The biggest barrier to building up a network of (say 20) sites is time and effort. Each site will need content and for each site you will need to build external backlinks. The easiest type of site to create when building a network is a blog. On each blog you can post an article every day or two to build up the content to 50 or so posts. The blogs can then go into a maintenance cycle with a new post each week.

Over at forums like DigitalPoint it’s possible to purchase articles to post on your blogs. The price of an article depends on whether it’s unique or already posted somewhere else on the internet. the content for your blogs needs to be unique to avoid getting hit by a Google duplicate content penalty. Unique articles might cost $10 each, but for the same money you can purchase PLR packages containing thousands of articles in a host of niches. If you buy PLR content, you’re going to need to reword/ rewrite the articles to make them unique. In fact, even if you think you are buying unique content it’s best to check the content really is unique using CopyScape before going live.

Two other problems arise when building a network of sites:-

  1. Can you interlink the sites?
  2. Do you need to hide the identity of the site owner?

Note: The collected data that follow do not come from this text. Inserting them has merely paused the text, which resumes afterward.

-- ==== Sys2Proof/Machine/Links.lean ====
section
/-! DEFINITION. Solder (R21) and the Fliveano links (R22 to R26, R29, R30): flits, retry, retraining, control flits. -/

namespace Sys2Proof.Machine

/-! ## Solder (R21) -/

/-- Solder record `n`. -/
def State.solder (s : State) (n : Nat) : Solder := s.solders.get n Solder.zero

/-- Change a Solder record. -/
def State.modSolder (s : State) (n : Nat) (f : Solder → Solder) : State := { s with solders := s.solders.put n (f (s.solder n)) }

/-- R21: a flit at interface and direction `at_` (as `solderOf` numbers them), bound for input `x` of switch `y`. A flit whose CRC
fails is sent again; after 16 failed replays of it the interface retrains, and the flit is held. -/
def execSolderFlit (s : State) : Outcome :=
  runEvent (fun ev s =>
    let k := s.solder ev.at_
    let f := ev.flit
    let hold := fun (s : State) => s.modSolder (ev.at_ % 8) (fun k => { k with
      held := k.held ++ f.msgs.map (fun (m : LinkMsg) => (ev.y, ev.x, m.msg)) })
    if !f.crcOk then
      let s := s.modSolder ev.at_ (fun k => { k with fails := if 16 ≤ k.fails then 0 else k.fails + 1 })
      if 16 ≤ k.fails then (hold s).post .d2dRetrain { Ev.zero with at_ := ev.at_ % 8 }
      else s.post .solderFlit { ev with flit := { f with crcOk := true } }
    else if (s.solder (ev.at_ % 8)).retrain then hold s
    else if f.lseq != k.seq then s
    else
      let s := s.modSolder ev.at_ (fun k => { k with seq := (k.seq + 1) % 256, fails := 0 })
      f.msgs.foldl (fun s m => s.post .switchReceive { Ev.zero with at_ := ev.y, x := ev.x, msg := m.msg }) s) s

/-- R21: interface `at_` retrains, with its traffic held. -/
def execD2dRetrain (s : State) : Outcome :=
  runEvent (fun ev s => (s.raiseMonitor Cause.d2dRetrain).modSolder ev.at_ (fun k => { k with
    retrain := true, retrains := 0, until_ := s.clk + us10 })) s

/-- Held messages of an absent edge interface take the way by the hub, from the switch they were at. -/
def State.reroute (s : State) (h : Nat × Nat × Msg) : State := match upstream h.1 h.2.1 with
  | some (u, p) => s.post .switchReceive { Ev.zero with at_ := u, x := p, msg := h.2.2 }
  | none => s

/-- R21: the retraining of interface `at_` ends, with `x` 1 when it failed. The third failure makes the interface absent
(R19). -/
def execD2dRetrainEnd (s : State) : Outcome :=
  runEvent (fun ev s =>
    let k := s.solder ev.at_
    if !k.retrain then s
    else if ev.x = 0 then
      let s := s.modSolder ev.at_ (fun k => { k with retrain := false, retrains := 0, held := [] })
      k.held.foldl (fun s h => s.post .switchReceive { Ev.zero with at_ := h.1, x := h.2.1, msg := h.2.2 }) s
    else if k.retrains < 2 then s.modSolder ev.at_ (fun k => { k with retrains := k.retrains + 1, until_ := s.clk + us10 })
    else
      let s := s.modSolder ev.at_ (fun k => { k with retrain := false, retrains := k.retrains + 1, held := [] })
      let s := s.solderOut ev.at_
      if ev.at_ < 4 then k.held.foldl (fun s h => s.reroute h) s else s) s

/-- The interfaces whose retraining has lasted its 10 µs. -/
def State.soldersDue (s : State) : List Nat :=
  (s.solders.filter (fun k => k.2.retrain && k.2.until_ ≤ s.clk)).map (fun k => k.1)

/-! ## Retry on a Fliveano link (R23, R24) -/

/-- Words beyond the first `n` are zero. -/
def zeroFrom (n : Nat) (ws : List Word) : Bool := (ws.drop n).all (fun w => w == 0)

/-- Whether a control record has a known CTYPE and zeros in its unused bytes (R29). -/
def controlOk (ws : List Word) : Bool :=
  match (ws.getD 0 0).toNat with
  | 1 => zeroFrom 2 ws
  | 2 => zeroFrom 2 ws
  | 3 => zeroFrom 30 ws && (ws.drop 1).all (fun w => bits w 51 32 == 0)
  | 4 => zeroFrom 2 ws
  | 5 => zeroFrom 2 ws
  | 6 => (ws.getD 1 0).toNat < 64 && zeroFrom 3 ws
  | _ => false

/-- Whether a flit passes its checks (R23, R29). -/
def Flit.ok (f : Flit) : Bool := f.crcOk && f.kind != 3 && f.rsv == 0 && (f.kind != 2 || controlOk f.words)

/-- The flits that an acknowledgement leaves. -/
def ackedTo (lack : Nat) (fs : List Flit) : List Flit :=
  if fs.any (fun f => f.lseq == lack) then (fs.dropWhile (fun f => f.lseq != lack)).drop 1 else fs

/-- LACK of a flit frees what it acknowledges (R24). -/
def Link.acked (k : Link) (f : Flit) : Link :=
  if f.ackv then
    let left := ackedTo f.lack k.unacked
    { k with unacked := left, naks := if left.length < k.unacked.length then 0 else k.naks }
  else k

/-- A NAK: everything unacknowledged goes out again in order; each flit counts in the error counter (R24). -/
def State.replay (s : State) (l : Nat) : State :=
  let k := s.link l
  let n := k.unacked.length
  -- the millisecond begins with the first replay after the last one has passed (log entry 91)
  let fresh := decide (msCycles < s.clk - k.errSince)
  let errors := (if fresh then 0 else k.errors) + n
  let s := s.modLink l (fun k => { k with
    out := k.out ++ k.unacked, naks := k.naks + 1, errors := errors, errSince := if fresh then s.clk else k.errSince })
  let s := if (fresh || k.errors ≤ 64) && 64 < errors then s.post .linkCrc { Ev.zero with at_ := l } else s
  if 8 ≤ k.naks then s.post .linkRetrain { Ev.zero with at_ := l } else s

/-- The event of a control record (R29). -/
def controlEvent (ctype : Nat) : Instr :=
  match ctype with
  | 1 => .trainReq
  | 2 => .trainDone
  | 3 => .eack
  | 4 => .echo
  | 5 => .echoReply
  | _ => .idset

/-- CACK of an end-to-end word or record frees entries of a source's replay table (R27, R28). -/
def State.applyCack (s : State) (dev cack : Nat) : State :=
  s.modPeer dev (fun p => { p with replays := p.replays.filter (fun r => (r.2.eseq + 2 ^ 32 - cack) % 2 ^ 32 < 2 ^ 31) })

/-- The number of a job that another device starts: by that device and the handle of its object (log entry 17). -/
def foreignJobNo (m : Msg) : Nat := 2 ^ 100 + m.sdev * 65536 + m.tagid

/-- A job of another device as it is known here, or as the first message about it makes it known. -/
def State.foreignJob (s : State) (m : Msg) : JobState := match s.jobs.look (foreignJobNo m) with
  | some j => j
  | none => ⟨0, m.tagid, 0, m.sdev * 4096 + m.sep, 0, 2 ^ m.sdev ||| 2 ^ s.devId, [], [], 0, false, 0, [], none, none⟩

/-- A marker from another device: the job is known here by its sender, its handle and the partition that the marker names,
and the generation begins (R185). -/
def State.foreignMarker (s : State) (m : Msg) : State :=
  let n := foreignJobNo m
  let gen := (m.payload.getD 0 0).toNat % 2 ^ 32
  let j := s.foreignJob m
  let j := { j with parts := j.parts ||| 2 ^ m.part, home := m.sdev * 4096 + m.sep }
  let j := if j.snaps.any (fun (g : Snap) => g.gen == gen) then j
    else { j with snaps := Snap.new gen 0 (j.fullNext || j.snaps.all (fun (g : Snap) => !g.sealed)) :: j.snaps }
  ({ s with jobs := s.jobs.put n j }).bindParts n j

/-- A message of an accepted data flit (R26, R28, R29): one for another device is relayed, a request goes to the replay table,
the rest enters the fabric at the hub root. Until it has gone on it stands in the link's receive buffer (R25). -/
def State.fromLink (s : State) (l : Nat) (x : LinkMsg) : State :=
  let m := { x.msg with eseq := match x.e2e with
    | some w => bits w 63 32
    | none => 0 }
  if m.ddev != s.devId then match s.linkTo m.ddev with
    | some k => (s.sendOn k { x with msg := m, via := l + 1 }).signalLink l m.tc
    | none => s
  else
    let s := if m.op = 0x72 then s.foreignMarker m else s
    let enter := fun (s : State) => s.post .switchReceive { Ev.zero with at_ := hubRoot, x := 192 + 4 * l, msg := m }
    match m.tc, x.e2e with
    | 0, some w => s.post .e2eRequestArrive { Ev.zero with at_ := 2048 + 4 * l, words := [w], msg := m }
    | 1, some w => enter (s.applyCack m.sdev (bits w 31 0))
    | _, _ => enter s

/-- R24: link `at_` receives a flit. One that fails its checks is answered with NAK; one out of order is discarded; the next
in order is taken, and a data or control flit is acknowledged. An absent link carries none (R18). -/
def execLinkFlitReceive (s : State) : Outcome :=
  runEvent (fun ev s =>
    let l := ev.at_
    let f := ev.flit
    if !s.boot.links.testBit l then s
    else if !f.ok then s.modLink l (fun k => k.send 1 [] true)
    else
      let s := s.modLink l (fun k => { k.acked f with stop := f.stop })
      let s := if f.nak then s.replay l else s
      if f.lseq != (s.link l).recvSeq then s.pump l
      else
        let s := s.modLink l (fun k => { k with recvSeq := (k.recvSeq + 1) % 1024, heard := true })
        let s := match f.kind with
          | 0 => f.msgs.foldl (fun (s : State) m => s.fromLink l m) s
          | 2 => s.post (controlEvent (f.words.getD 0 0).toNat) { Ev.zero with at_ := l, words := f.words }
          | _ => s
        let s := if f.kind = 1 then s else s.modLink l (fun k => k.send 1 [] false)
        s.pump l) s

/-- R24: the error counter of link `at_` has passed 64 in a millisecond. -/
def execLinkCrc (s : State) : Outcome := runEvent (fun _ s => s.raiseMonitor Cause.linkCrc) s

/-! ## Retraining (R24, R29) -/

/-- A link starts an attempt to retrain, together with the other side. -/
def State.trainLink (s : State) (l reason : Nat) : State :=
  (s.modLink l (fun k => { k with
    retrain := true, naks := 0, until_ := s.clk + msCycles, since := if k.retrain then k.since else s.clk })).sendControl l 1 [word reason]

/-- R24: link `at_` retrains; with `x` 1 an attempt has failed, and the third takes the link down; with `x` 2 the monitor asks for
it (R29). An absent link does not train (R18). -/
def execLinkRetrain (s : State) : Outcome :=
  runEvent (fun ev s =>
    let k := s.link ev.at_
    if k.down || !s.boot.links.testBit ev.at_ then s
    else if ev.x = 2 then s.trainLink ev.at_ 2
    else if ev.x = 0 then
      ((s.raiseMonitor Cause.linkRetrain).modLink ev.at_ (fun k => { k with retrains := k.retrains + 1, failed := 0 })).trainLink ev.at_ 1
    else if k.failed < 2 then (s.modLink ev.at_ (fun k => { k with failed := k.failed + 1 })).trainLink ev.at_ 1
    else (s.modLink ev.at_ (fun k => { k with failed := k.failed + 1 })).post .linkDown { Ev.zero with at_ := ev.at_ }) s

/-- R29: the other side of link `at_` retrains. -/
def execTrainReq (s : State) : Outcome :=
  runEvent (fun ev s =>
    if !s.boot.links.testBit ev.at_ then s
    else s.modLink ev.at_ (fun k => { k with retrain := true, until_ := 0, since := if k.retrain then k.since else s.clk })) s

/-- The links that the other side has asked to retrain: they answer when they have trained. -/
def State.trainAnswers (s : State) : List Nat :=
  (s.links.filter (fun k => k.2.retrain && k.2.until_ == 0 && !k.2.down)).map (fun k => k.1)

/-- The links whose attempt to retrain has lasted its millisecond. -/
def State.trainsOver (s : State) : List Nat :=
  (s.links.filter (fun k => k.2.retrain && k.2.until_ != 0 && k.2.until_ ≤ s.clk && !k.2.down)).map (fun k => k.1)

/-- A link is trained: traffic goes on from the acknowledged LSEQ, the timers of R27 of the requests that it carries go on from
where they stood, and an ECHO measures the round trip. -/
def State.trained (s : State) (l : Nat) : State :=
  let k := s.link l
  let later := fun (r : Remote) => if k.retrain && r.dev != s.devId && s.linkOf r == some l then
    { r with sent := r.sent + (s.clk - max k.since r.sent) } else r
  let s := { s with remotes := s.remotes.map later }
  let s := s.modLink l (fun k => { k with
    trained := true, retrain := false, failed := 0, until_ := 0, out := k.out ++ k.unacked, echo := word s.clk })
  (s.sendControl l 4 [word s.clk]).pump l

/-- This side of link `l` has trained: it says so. -/
def State.answerTrain (s : State) (l : Nat) : State := (s.sendControl l 2 [word (s.link l).rtt]).trained l

/-- R29: both sides of link `at_` leave retraining; word 1 is the measured round trip. -/
def execTrainDone (s : State) : Outcome :=
  runEvent (fun ev s =>
    if !s.boot.links.testBit ev.at_ then s
    else (s.modLink ev.at_ (fun k => { k with rtt := (ev.words.getD 1 0).toNat })).trained ev.at_) s

/-- R29: an ECHO is answered at once. -/
def execEcho (s : State) : Outcome := runEvent (fun ev s => s.sendControl ev.at_ 5 [ev.words.getD 1 0]) s

/-- R29: the answer to an ECHO gives the round trip in ns. -/
def execEchoReply (s : State) : Outcome :=
  runEvent (fun ev s => s.modLink ev.at_ (fun k =>
    if k.echo = ev.words.getD 1 0 then { k with rtt := (s.clk - k.echo.toNat) * 25 / 47 } else k)) s

/-- R29: acknowledgements for this device are applied, others go on toward theirs. -/
def execEack (s : State) : Outcome :=
  runEvent (fun ev s => ((ev.words.drop 1).filter (fun w => w != 0)).foldl (fun s w =>
    let src := bits w 63 58
    let dst := bits w 57 52
    if dst = s.devId then s.applyCack src (bits w 31 0)
    else match s.linkTo dst with
      | some l => s.sendControl l 3 [eackRecord src dst (bits w 31 0)]
      | none => s) s) s

/-- R26, R29: over a link (`at_` below 16) the device takes its id and its domain's tag; `at_` 16 + l is the monitor of this device
that forms a domain and gives the id to the device behind link l (log entry 92). -/
def execIdset (s : State) : Outcome :=
  runEvent (fun ev s =>
    if 16 ≤ ev.at_ then s.sendControl (ev.at_ - 16) 6 (ev.words.drop 1)
    else { s with devId := bits (ev.words.getD 1 0) 5 0, mon := { s.mon with jobDomain := leBytes 8 (ev.words.getD 2 0).toNat } }) s

/-! ## A link that is down (R24, R26, R30) -/

/-- What waited at a link that is down takes the route that remains. The requests of this device are sent again from their
own record. -/
def State.moveOn (s : State) (x : LinkMsg) : State :=
  if x.msg.tc = 0 ∧ x.msg.sdev = s.devId then s
  else match s.linkTo x.msg.ddev with
    | some l => s.sendOn l x
    | none => s

/-- The snapshots in progress of jobs with a device behind a link: (job, generation) (R190). -/
def State.snapsOver (s : State) (l : Nat) : List (Nat × Nat) :=
  (s.jobs.filter (fun j => (onesOf j.2.devmask 64).any (fun d => d != s.devId && s.linkTo d == some l))).flatMap (fun j =>
    (j.2.snaps.filter (fun m => !m.sealed && m.failed == 0)).map (fun m => (j.1, m.gen)))

/-- R24, R30: link `at_` is down: it is absent (R19), its requests go out again at once on the route that remains, and those
with none fail with LINK_DOWN. -/
def execLinkDown (s : State) : Outcome :=
  runEvent (fun ev s =>
    let l := ev.at_
    let mine := s.remotes.filter (fun r => r.dev != s.devId && r.link == some l)
    let snaps := s.snapsOver l
    let waiting := (s.link l).waiting
    let s := s.logFault Cause.linkDown 2 0xFFFF 0 (word l)
    let s := { s with boot := { s.boot with links := clearBits s.boot.links l 1 } }
    let s := s.modLink l (fun k => { k with down := true, retrain := false, waiting := [], unacked := [], owed := [] })
    let s := waiting.foldl (fun s x => s.moveOn x) s
    let s := mine.foldl (fun s r => match s.linkTo r.dev with
      | some _ => s.resend r
      | none => s.failRemote r Cause.linkDown (word l)) s
    snaps.foldl (fun s p => s.post .snapshotFail { Ev.zero with at_ := p.1, x := p.2, y := 3 }) s) s

end Sys2Proof.Machine
end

The answer to point 1 is yes, interlink the sites where it makes sense, i.e. the blogs are on a similar theme. However, don’t do mass link exchanges between sites, e.g. in a network of 20 sites all sites linking to one another. See this Matt Cutts interview where he recommends interlinking no more than 10 sites.

The answer to point 2 is yes, of course. Interlinking too many sites by the same domain owner is a bad idea and may result in a penalty. Don’t rely on whois or nameguard protection to hide your identity, change the domain owner’s identity - ideally purchase the domains in different names. Change the owner ID before you even begin posting content or interlinking sites.